The parts guy at the dealer showed another alternate part # for the grab handle, but said it wasn't available. It might have been the part number that corresponded with the old handle on the one I'm working on.

It might be like Ford. You can play Hell getting parts for trucks that were built at the beginning/end of a model year.

The 5425 I'm working on has a serial number 143xxx, which is early on in production. Was the first model year according to what I've looked up.

Ya know.....  I'm fond of running down these new tractors, but I'd sure not turn it away if someone left it at the gate. It is vastly superior to my Oliver, Allis, and Case, when it comes to actually working with it. A very nimble tractor. FAst response, easy forward/reverse, fast hydraulics. I guess I'm just jealous.

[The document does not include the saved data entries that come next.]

-- ==== Sys2Proof/Machine/State.lean ====
section
/-!
DEFINITION. The state of one `RFS-CORE` instance as plain data (10_state.md R30 to R59), its reset (R58), and why a
step can stop. Field names are the spec's register names in lowerCamelCase.
-/
namespace Sys2Proof.Machine

/-- The FIFO memory (R33, R70): pairs of a slot index and the slot's word, for the slots written so far. The spec's
smallest unit is one slot (R72, R73), so a cell is a slot, not a byte (log entry 5). An unlisted slot has no value of its
own: reading it draws a free value (log entry 6). -/
abbrev Memory := List (Nat × Slot)

/-- One pending move of the run. The host chooses which agent moves next and with what inputs (R257). -/
inductive Move where
  /-- A stimulus word of the trace (R112). -/
  | stim (w : StimWord)
  /-- An event word put to the event output directly. The MODEL'S OWN (log entry 3): no trace of the spec holds one. It
  allows more behaviours than the hardware has. Safe. -/
  | event (w : EventWord)
deriving DecidableEq, Repr

/-- No step faults (60_exceptions.md R270): there is no fault to name. -/
inductive Fault where
deriving DecidableEq, Repr

/-- Why the model has no step (60_exceptions.md R271 rows 11 and 12: a model refusal). -/
inductive Refusal where
  /-- Raised by a refused arm of Dispatch.lean only; no arm raises it now. Safe. -/
  | notModelled (mnemonic : String)
  /-- Raised by `step` on a word the trace decoder refuses (R110, R114). Safe: the spec has no step for it. -/
  | illegalWord (e : DecodeError)
  /-- Raised by a meaning whose row does not list the instance's variant (R106, R109, R114). Safe: no step for it. -/
  | wrongVariant
  /-- Raised by RESET in IR and RF when `init` has a bit of 7:1 set (R114). Safe: no step for it. -/
  | resetInitReserved
  /-- Raised by `step` when no move is pending: a finite run ends at its last step (R262). Safe. -/
  | runEnded
deriving DecidableEq, Repr

/-- The state of one instance. -/
structure State where
  /-- The elaboration parameters (R9); no step writes them. -/
  params : Params
  /-- `mem[0..255]` (R33). -/
  mem : Memory
  /-- `wr_bin` (R34). -/
  wrBin : Byte
  /-- `wr_gray` (R35). -/
  wrGray : Byte
  /-- `rd_bin` (R36). -/
  rdBin : Byte
  /-- `rd_gray` (R37). -/
  rdGray : Byte
  /-- `wsync[1..SYNC_STAGES]`, stage 1 first (R38). -/
  wsync : List Byte
  /-- `pins_prev`, ENC (R39). -/
  pinsPrev : Byte
  /-- `tcnt`, IR and RF (R40). -/
  tcnt : Ts
  /-- `edge_sel`, IR and RF; true is rising (R41). -/
  edgeSel : Bool
  /-- `lvl_prev`, IR and RF (R42). -/
  lvlPrev : Bool
  /-- `pass_out`, present when `PASS_EN = 1` (R43). -/
  passOut : Bool
  /-- `pq_occ`, IR and RF: the samples the push skid holds, 0 or 1 with `PUSHQ_DEPTH = 1` (R59, R166). -/
  pqOcc : Nat
  /-- `button_state`, ENC (R45). -/
  buttonState : Bool
  /-- `rot_state`, ENC (R46). -/
  rotState : Byte
  /-- `rot_count`, ENC (R47). -/
  rotCount : Byte
  /-- `hist1`, IR, the most recent timestamp (R48). -/
  hist1 : Ts
  /-- `hist2`, IR, the one before (R48). -/
  hist2 : Ts
  /-- `sync_found`, RF; true is the capture phase (R49). -/
  syncFound : Bool
  /-- `idx`, RF, legal values 0 to 23 between steps (R50). -/
  idx : BitVec 5
  /-- `slots[0..23]`, RF (R51). -/
  slots : Vector Ts 24
  /-- `base`, RF (R52). -/
  base : Ts
  /-- `frame_prev`, RF (R53). -/
  framePrev : FrameValue
  /-- `frame_prev_valid`, RF (R53). -/
  framePrevValid : Bool
  /-- `rf_enable`, RF (R54). -/
  rfEnable : Bool
  /-- `out`, every event emitted since launch, oldest first (R55). -/
  out : List EventWord
  /-- `n_push`, ghost (R57). -/
  nPush : Nat
  /-- `n_pop`, ghost (R57). -/
  nPop : Nat
  /-- How many free values were drawn: the MODEL'S OWN field (log entry 7). -/
  draws : Nat
  /-- The pending moves of the run, next first: the MODEL'S OWN field (log entry 2). -/
  moves : List Move
deriving DecidableEq, Repr

/-- What a step answers. -/
abbrev Answer := Host.Outcome State Fault Refusal

/-- The launch state of an instance (R58, R261) with the reset argument `init` named and no move pending. `slots` has no
reset value in the spec; the zeros are DESIGN CHOICE (log entry 8). Unsafe. -/
def State.launch (p : Params) (init : Byte) : State :=
  { params := p
    mem := []
    wrBin := 0
    wrGray := 0
    rdBin := 0
    rdGray := 0
    wsync := List.replicate p.syncStages 0
    pinsPrev := init
    tcnt := 0
    edgeSel := p.edgeSelInit
    lvlPrev := init.getLsbD 0
    passOut := init.getLsbD 0 ^^ p.passInv
    pqOcc := 0
    buttonState := false
    rotState := 0
    rotCount := 0
    hist1 := 0
    hist2 := 0
    syncFound := false
    idx := 0
    slots := Vector.replicate 24 0
    base := 0
    framePrev := 0
    framePrevValid := false
    rfEnable := false
    out := []
    nPush := 0
    nPop := 0
    draws := 0
    moves := [] }

/-- The machine right after reset: the reset values of R58, with the parameters' defaults. The variant ENC,
`US_PER_TICK` 1 and the reset argument 0 are DESIGN CHOICE (log entries 1 and 9). Unsafe. -/
def State.reset : State := State.launch (Params.default .enc) 0#8

end Sys2Proof.Machine
end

But the old 1850, and the 190XT's are like old friends. I'm used to them, and feel comfortable on them. And, I love the purr of that Case 1370 when it pulls. Gawd that's some nice smooth power.


----------



## farmersamm (Nov 2, 2017)

Should get to hanging the door tomorrow.

We had a few days of heavy rain here, and I took the tractor back to the doods place where it could be parked in his shed. I don't have a covered "shop", and couldn't have it here sitting in the rain with no door.

K'kins will drop me off on the way to work tomorrow so's I can get it back over here.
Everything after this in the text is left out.